Just in case I don't get to Vigeland Park today, have pulled some photos from the web.

 

  

Time to begin getting myself together so that I can meet the group at 10:00 a.m.    More later . . .

Today was really tiring.  Lots of walking up hill and down hill, over different style cobblestone  streets which required planting my ankle with a bit of precision to take the pressure off.   But it is now down!!

We began our walk near the pier where just across from the ship, sits a beautiful and very modern structure which is purported to be one of the largest venues for opera - didn't get whether or not this stat was of the world, or just of Norway.  It was built to depict an iceberg slipping into the sea.   Lots of white Italian marble, glass and metal on the outside, while on the inside, we were told that all the decor is of natural woods.  The effect of the design and use of marble was really striking.  This photo of the opera house was taken in color, though it appears to be black and white.   The day was overcast and threatening rain.
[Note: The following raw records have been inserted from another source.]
-- ==== Sys2Proof/Safety.lean ====
section
/-!
DEFINITION. The terms that statements about the block use: its invariant, its phases, runs of UPDATEs, and what a
tape decodes to.
-/

namespace Sys2Proof.Machine

/-! ## The invariant -/

/-- The buffer lists exactly the indices below `tapeFilled`, in order (10_state.md R20, 20_memory.md R36). -/
abbrev State.BufferMatches (s : State) : Prop :=
  s.tapeData.map Prod.fst = List.range s.tapeFilled.toNat

/-- What every operation preserves from power-on (10_state.md R33): the buffer in its canonical form and listing
the filled bytes, `tapeFilled ≤ tapeLength` with equality under REJECT, `halfwayCycles ≤ 2^23 − 1`, and the
parameters in their ranges. The bounds of `cyclesLeft` and `mode` are those of their types. -/
abbrev State.Inv (s : State) : Prop :=
  Memory.wf s.tapeData = true ∧ s.BufferMatches ∧ s.tapeFilled ≤ s.tapeLength ∧
    (s.cfg.truncPolicy = .reject → s.tapeFilled = s.tapeLength) ∧
    s.halfwayCycles.toNat ≤ 2 ^ 23 - 1 ∧ s.cfg.wf = true

/-- No payload byte is indeterminate: LOAD wrote every byte below `tapeLength` (20_memory.md R39). -/
abbrev State.AllFilled (s : State) : Prop := s.BufferMatches ∧ s.tapeFilled = s.tapeLength

/-- Byte `b` stands at payload index `i`, inside the payload and written by LOAD (20_memory.md R39). -/
abbrev State.Holds (s : State) (i : Nat) (b : Byte) : Prop :=
  i < s.tapeLength.toNat ∧ i < s.tapeFilled.toNat ∧ s.tapeData.read i = some b

/-! ## Phases of the player (10_state.md R31) -/

/-- The four player states DOC names. -/
inductive Phase where
  | idle
  | pulseLow
  | pulseHigh
  | endOfTape
deriving DecidableEq, Repr

/-- UPDATE advances the tape: Play with the motor on. -/
abbrev State.Playing (s : State) : Prop := s.mode = .play ∧ s.motor = true

/-- No further pulse will be fetched: `cyclesLeft = 0` and `EOD` (10_state.md R31). -/
abbrev State.AtEndOfTape (s : State) : Prop := s.cyclesLeft = 0 ∧ s.endOfData = true

/-- The phase read off the state at an operation boundary, the names tested in the order of R31 (DEDUCED, log 9);
outside Play they do not apply. -/
def State.phase (s : State) : Option Phase :=
  if s.mode = .play then
    if s.motor = false then some .idle
    else if s.AtEndOfTape then some .endOfTape
    else if s.readO then some .pulseHigh
    else some .pulseLow
  else none

/-! ## Groups of registers -/

/-- The playback cursor (00_scope.md R15). -/
def State.cursor (s : State) : Pos × Cnt × Cnt := (s.tapePos, s.cyclesLeft, s.halfwayCycles)

/-- The tape image with its version (00_scope.md R15). -/
def State.tapeImage (s : State) : Memory × Pos × Pos × Byte :=
  (s.tapeData, s.tapeLength, s.tapeFilled, s.tapVersion)

/-! ## Runs -/

/-- `n` UPDATEs in a row (30_encoding.md R76, `UPDATE*n`). -/
def updates : Nat → State → Host.Outcome State Fault Refusal
  | 0, s => .next s
  | n + 1, s => andThen (exec .update s) (updates n)

/-- Every operation the host has issued is one of the block's (30_encoding.md R55). -/
abbrev State.AllIssuedDecode (s : State) : Prop :=
  ∀ r ∈ s.pending, ∃ i, decodeCommand r.cmd = .ok i

/-! ## What a tape decodes to -/

/-- The payload, read from its first byte, is a sequence of complete symbols with these pulse lengths, in order
(30_encoding.md R71 to R74); a payload that ends in a truncated version-1 escape decodes to nothing. -/
inductive DecodesToPulses (ver : Byte) : List Byte → List Nat → Prop where
  | endOfPayload : DecodesToPulses ver [] []
  | short (b : Byte) (rest : List Byte) (pulses : List Nat) : b ≠ 0x00 → DecodesToPulses ver rest pulses →
      DecodesToPulses ver (b :: rest) (8 * b.toNat :: pulses)
  | escV1 (b0 b1 b2 : Byte) (rest : List Byte) (pulses : List Nat) : ver = 1 → DecodesToPulses ver rest pulses →
      DecodesToPulses ver (0x00 :: b0 :: b1 :: b2 :: rest)
        ((b0.toNat + 256 * b1.toNat + 65536 * b2.toNat) :: pulses)
  | escFixed (rest : List Byte) (pulses : List Nat) : ver ≠ 1 → DecodesToPulses ver rest pulses →
      DecodesToPulses ver (0x00 :: rest) (65535 :: pulses)

/-- The UPDATE at which a tape of these pulses reaches its end: `1 + Σ_{k=1..n−1} max(Lk, 1) + Ln`
(41_pulse_player.md R108). -/
def tapeTime (pulses : List Nat) : Nat :=
  1 + (pulses.dropLast.map (fun l => max l 1)).sum + pulses.getLast?.getD 0

end Sys2Proof.Machine
end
We'd been instructed to eat as little as possible for breakfast because there would be lots of food today, and though there was hearty fare, it didn't begin soon enough.  We were all ravenous as we made our first stop at a small restaurant where we would sample local foods.   The portions were large, and the meal was served family-style.

  
Potatoes and Roasted Root Vegetables.            Swedish Meatballs (mainly pork)
  
Sauces to go with different meats.                     Poached Salmon

For some reason I didn't get photos of the moose meat, nor the cooked peas some of which had been smushed.  Their color was sort of a grey-green; not very pretty, but tasted okay.  The moose meat was not at all appealing, either in taste or texture!!

Then we were off on foot once again, this time to a waffle restaurant.   On the way we walked past Trinity Church, the largest Lutheran church in Oslo, and then further down the street, St. Olaf's, the only Catholic Church in Oslo.   Do wish we'd had time to go in, but that was not on the tour.

Trinity Lutheran Church with St Olaf's Catholic Church in the background

Waffles were served two ways.   Am hoping that Eric will have taken a photo of them because I didn't!!  They are thin, sort of spongy in texture, and are served two ways.   One way with a slice of a brown cheese in the center.   The cheese is brown because of a caramelization of the whey - texture is different and taste is rather mild.   The other waffle is served spread with fresh strawberry jam.   The object is to put the cheese and the strawberry waffles together, cut them in half, roll they into a triangular form, wrap in a napkin and munch.  Different, though tasty.   In that particular combo, it tasted to me of jam and a mild peanut butter.   

The next leg of our walk took us through an old cemetery where lay the remains of playwright Henrik Ibsen (The Doll House, etc.) and painter, Edvard Munch (The Scream).
When asked about the hammer on the tomb obelisk of Ibsen, the guide told us that was because Ibsen's plays depicting his view of life, often broke the dreams of those who saw his works.

             

These beautiful and delicate flowers are Wild Carrot

We walked the oldest street in Oslo, where it is purported that the wooden houses there are the oldest in Oslo.  The mustard and dark red house in the photo is valued at $1.3M!!

      

       

The two photos above show the "tastes" at the last stop of our walking tour.   Sausage made from moose, whale and reindeer (all way too salty!), traditional lingonberry jam, smoked salmon, smoked whale, and an assortment of cheeses, one of which was so awful, had trouble swallowing it without barfing!   Thank goodness, I'd only taken a very small taste.

We tasted locally brewed beers, the one of the right having a finish of strawberry, which was best for my palate, and then we finished with a small taste of Aquavit - yum!

Slept a bunch on my return from the tour, had dinner of Caesar salad with chicken and a glass of wine in my suite. Watched the movie "Pavarotti" which was wonderful, sang along the arias that I knew, and then slept some more!!